Opposition to the establishment of Alpha Delta Phi at Miami University led to the formation of Beta Theta Pi on Aug. 8, 1839-as the first fraternity to originate west of the Alleghenies. The birth of Phi Delta Theta occurred at Miami on Dec. 26, 1848.
Schism Creates Sigma Chi
Delta Kappa Epsilon was founded at Yale in 1844 by 15 members of the class of 1846. All 15 had expected to become members of one of the then junior societies of Phi Upsilon and Alpha Delta Phi. When some of them were not invited to join, they decided that together they would found a new society. The 13th chapter of Delta Kappa Epsilon was established at Miami in 1852. An 1855 schism in this young chapter led to the founding of Sigma Chi on June 28 of the same year.

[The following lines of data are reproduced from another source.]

-- ==== Sys2Proof/Machine/Intake.lean ====
section
/-! DEFINITION. The process-bus intake (R103 to R137, R539): the port filter, duplicates, token buckets, content checks,
placement and judgement of samples, presentation, GOOSE states, substitution, republished local channels, statistics. -/

namespace Sys2Proof

/-- Rate of a stream in Hz (R107). -/
def StreamDesc.hz (d : StreamDesc) : Nat := if d.rate = 0 then 4000 else if d.rate = 1 then 4800 else 14400

/-- Completion instant of a frame (R354). -/
def Frame.done (f : Frame) : Nat := f.stamp + 8 * f.bytes

/-- Intake deadline of the tick with grid number `g` (R116, R128). -/
def deadlineOf (g : Nat) : Nat := gridNs g - 6000

/-- Count at an offset. -/
def bump (l : List Nat) (i : Nat) (n : Nat := 1) : List Nat := l.modify i (· + n)

/-- A token bucket with fill rate `fill` per ns, `cost` per frame and depth `depth` frames: what it lacks after a frame at
instant `t`, or `none` when the frame finds it empty (R121). -/
def bucketTake (fill cost depth debt last t : Nat) : Option Nat :=
  let d := debt - (t - last) * fill
  if d + cost ≤ depth * cost then some (d + cost) else none

/-! ### Sampled values: reception -/

/-- Continuous sample index of SmpCnt in a frame completing at the stamp `t` (R112, R373). -/
def smpIndex (rate t smpCnt : Nat) : Nat :=
  let a := t + 500000000
  ((a * rate - smpCnt * 1000000000) / (1000000000 * rate)) * rate + smpCnt

/-- First grid number that uses sample `j` (R116). -/
def firstGrid (rate j : Nat) : Nat := (j - 1) * 9600 / rate + 1

/-- SmpSynch class of R136. -/
def synchClass (v : Nat) : Nat := if v = 2 then 2 else if v = 1 || (decide (5 ≤ v) && decide (v ≤ 254)) then 1 else 0

/-- SmpSynch of an ASDU: in a 9-2LE frame a Boolean counts as 2 or 0 (R113). -/
def Asdu.smpSynch (a : Asdu) (d : StreamDesc) : Nat :=
  match d.form, a.synchBool with
  | 1, some b => if b then 2 else 0
  | _, _ => a.synch

/-- SmpSynch satisfies SYNC (R107). DESIGN CHOICE: R111 names no cause for SYNC 2 to 255, and such a descriptor counts as SYNC 1 (log
entry 110). -/
def synchOk (d : StreamDesc) (v : Nat) : Bool :=
  if d.sync = 0 then v == 2 else v == 1 || v == 2 || (decide (5 ≤ v) && decide (v ≤ 254))

/-- Content check of a sampled-value frame but for SmpSynch (R113). -/
def svContentOk (d : StreamDesc) (svid : String) (confRev noAsdu : Nat) (lenOk : Bool) (as : List Asdu) : Bool :=
  svid == d.svid && confRev == d.confRev && noAsdu == d.nasdu && as.length == d.nasdu && lenOk
    && as.all (fun a => a.members.length == d.nmemb)

/-- Find a placed sample. -/
def Stream.find (st : Stream) (n : Nat) : Option SvSample := st.samples.find? (fun x => x.n == n)

/-- A sample has been placed, or judged without having arrived (R120). -/
def placeOne (d : StreamDesc) (sim : Bool) (done port n : Nat) (a : Asdu) (st : Stream) : Stream :=
  let rec_ : SvSample := { n := n, done := done, port := port, sim := sim, synchBad := !synchOk d (a.smpSynch d), raws := a.members }
  let judged := match st.nextJ with | some j => decide (n < j) | none => false
  match st.find n with
  | some x =>
    if x.arrived then { st with counts := bump st.counts 7 }
    else { st with counts := bump st.counts 1, late := st.late ++ [n]
                   samples := st.samples.map (fun y => if y.n == n then { rec_ with verdict := x.verdict } else y) }
  | none =>
    if judged then
      if st.samples.any (fun y => decide (y.n < n)) || !st.started then
        { st with counts := bump st.counts 1, late := st.late ++ [n]
                  samples := st.samples ++ [{ rec_ with verdict := some .missing }] }
      else { st with counts := bump st.counts 7 }
    else { st with samples := st.samples ++ [rec_] }

/-- The simulation bit of a sampled-value frame. -/
def FrameBody.simBit : FrameBody → Bool
  | .sv _ _ _ _ sim _ => sim
  | _ => false

/-- Is the frame a copy of one already taken (R119)? By the redundancy key, or by SmpCnt. DESIGN CHOICE (log entry 127): SmpCnt tells
a copy only of a frame from the other port with the same simulation bit, among the last 64 frames taken. -/
def isCopy (seen : List Seen) (key : Option Nat) (n port : Nat) (sim : Bool) : Option Seen :=
  seen.find? (fun x => (key.isSome && x.key == key) || (x.n == n && x.port != port && x.body.simBit == sim))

Thus the “Miami Triad” of Beta Theta Pi, Phi Delta Theta and Sigma Chi was complete and began to spread throughout the West and South. The three parent chapters were dormant during the inactivity of Miami University from 1873 until 1886, and there were other short periods of dormancy in the cases of Phi Delta Theta and Sigma Chi. In all three organizations, the number of charter grants has exceeded 100, and today the Miami Triad fraternities are international in every sense of the word.
Southern Expansion
The first fraternity to be started in the South, the W.W.W., or Rainbow, was founded at the University of Mississippi in 1848. This group later united with Delta Tau Delta.
Sigma Alpha Epsilon, born at the University of Alabama one year after the founding of Sigma Chi, is recorded as being the second fraternity founded in the South. After the Civil War, the state of affairs in the South was so uncertain that the re-establishment of northern fraternities was not generally undertaken all at once, and as a result numerous new southern fraternities were born.
The Virginia Military Institute was the site of three foundings: Alpha Tau Omega in 1865, Kappa Sigma Kappa in 1867 and Sigma Nu in 1869. The Kappa Alpha Order was founded at Washington and Lee University in 1865, and Pi Kappa Alpha originated in 1868, followed by Kappa Sigma in 1869 at the University of Virginia. Since 1900, the development of new fraternities has been so rapid that the 20th-century organizations outnumber those established during the 126 preceding years.